* [Assignment]:
Could you filter the material and copy every line where the word "Bool" occurs?
•••
-- ==== Sys2Proof/Machine/Flags.lean ====
section
/-! DEFINITION. The derived flags: the QUAL bits of a channel (R154), IN_MOTION (R474), the time quality (R61) and the
passage of time (R56, R59, R476). -/

namespace Sys2Proof.Machine

open Sys2Proof

/-- QUAL bits (R154). -/
def Q.INVALID : Nat := 0x80
def Q.ENTRY_INVALID : Nat := 0x40
def Q.RANGE : Nat := 0x20
def Q.MON_FAULT : Nat := 0x10
def Q.MISMATCH : Nat := 0x08
def Q.OPEN_WIRE : Nat := 0x04
def Q.NO_REPLY : Nat := 0x02
def Q.NOT_SAMPLED : Nat := 0x01

/-- A QUAL byte with the bits of `m` added. -/
def qOr (q m : Nat) : Nat := Nat.lor q m

/-- A QUAL byte with INVALID set whenever a condition that implies it is present (R154). -/
def qClose (q : Nat) : Nat :=
  if Nat.land q (Q.NOT_SAMPLED + Q.NO_REPLY + Q.OPEN_WIRE + Q.MON_FAULT + Q.RANGE + Q.ENTRY_INVALID) != 0
  then Nat.lor q Q.INVALID else q

/-- Does a QUAL byte carry a condition? -/
def qHas (q m : Nat) : Bool := Nat.land q m != 0

/-- A condition turned into its QUAL bits. -/
def qIf (c : Bool) (m : Nat) : Nat := if c then m else 0

/-- A contactor is closed: SO1 to SO3 commanded or read on, or a mirror contact with feedback reads off (R474). -/
def State.contactorClosed (s : State) : Bool :=
  (List.range 3).any fun k =>
    bitAt (s.g F.SAFE_STATE_OUT_CMD) k || bitAt (s.g F.SAFE_STATE_OUT_RB) k ||
      (bitAt (s.g F.SAFE_IN_CFG_FB_EN) k && !bitAt (s.g F.SAFE_IN_FILT) (k + 4))

/-- The string current that the module goes by, in 100 µA: the shunt result, the Hall result while the shunt result
carries INVALID or RANGE, none while both carry INVALID (R474). -/
def State.stringCurrent (s : State) : Option Int :=
  if !qHas s.front.iq (Q.INVALID + Q.RANGE) then some (toSigned 32 (s.g F.MEAS_I_I))
  else if !qHas s.front.hq Q.INVALID then some (toSigned 32 (s.g F.MEAS_HALL_HALL))
  else if !qHas s.front.iq Q.INVALID then some (toSigned 32 (s.g F.MEAS_I_I))
  else none

/-- SYS_STATE.IN_MOTION (R474). -/
def State.inMotion (s : State) : Bool :=
  s.contactorClosed ||
    match s.stringCurrent with
    | some i => decide (20000 < i.natAbs)
    | none => true

/-- The module is throttled. -/
def State.throttled (s : State) : Bool := s.gb F.SYS_STATE_THROTTLED

/-- The rate-limited set-point of a lane's loop 0 in A, charge positive (CLE_L0_SP_RL, R286). -/
def State.setPoint (s : State) (l : Lane) : Rat := f32 (s.rd l Pg.CLE 0x118).toNat

/-- Time passes: `ns` nanoseconds of the counter's ticks, with the rate correction of R59 and the operating seconds. -/
def State.elapse (s : State) (ns : Nat) : State :=
  let x : Int := s.clock.frac + ns * toSigned 32 (s.g F.TIME_RATE_RATE)
  let o := s.nv.opsecNs + ns
  { s with
    up := s.up + ns
    clock := { s.clock with count := ((s.clock.count + ns + x / 2 ^ 40) % 2 ^ 64).toNat, frac := x % 2 ^ 40 }
    nv := { s.nv with opsec := s.nv.opsec + o / 1000000000, opsecNs := o % 1000000000 } }

/-- The counter's tick in ns: 4 (R476), 40 in LULL, where domain 12 carries the counter (R136). -/
def State.tickNs (s : State) : Nat := if s.mode = St.LULL then 40 else 4

/-- Crystal time in ns, in ticks, until the first tick at which the count is at or after `t` (R65, R476). -/
def State.nsUntil (s : State) (t : Nat) : Nat :=
  let per : Int := s.tickNs * (2 ^ 40 + toSigned 32 (s.g F.TIME_RATE_RATE))
  s.tickNs * ((((t : Int) - s.clock.count) * 2 ^ 40 - s.clock.frac + (per - 1)) / per).toNat

/-- A scheduled instant fires at the first tick at which the count is at or after it (R476). -/
def State.reach (s : State) (t : Nat) : State := if s.clock.count < t then s.elapse (s.nsUntil t) else s

/-- A timer that ends at an `up` instant has run out, at a tick. -/
def State.runTo (s : State) (t : Nat) : State := if s.up < t then s.elapse ((t - s.up + (s.tickNs - 1)) / s.tickNs * s.tickNs) else s

end Sys2Proof.Machine
end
•••
* [Task result]:
def qHas (q m : Nat) : Bool := Nat.land q m != 0
def qIf (c : Bool) (m : Nat) : Nat := if c then m else 0
def State.contactorClosed (s : State) : Bool :=
def State.inMotion (s : State) : Bool :=
def State.throttled (s : State) : Bool := s.gb F.SYS_STATE_THROTTLED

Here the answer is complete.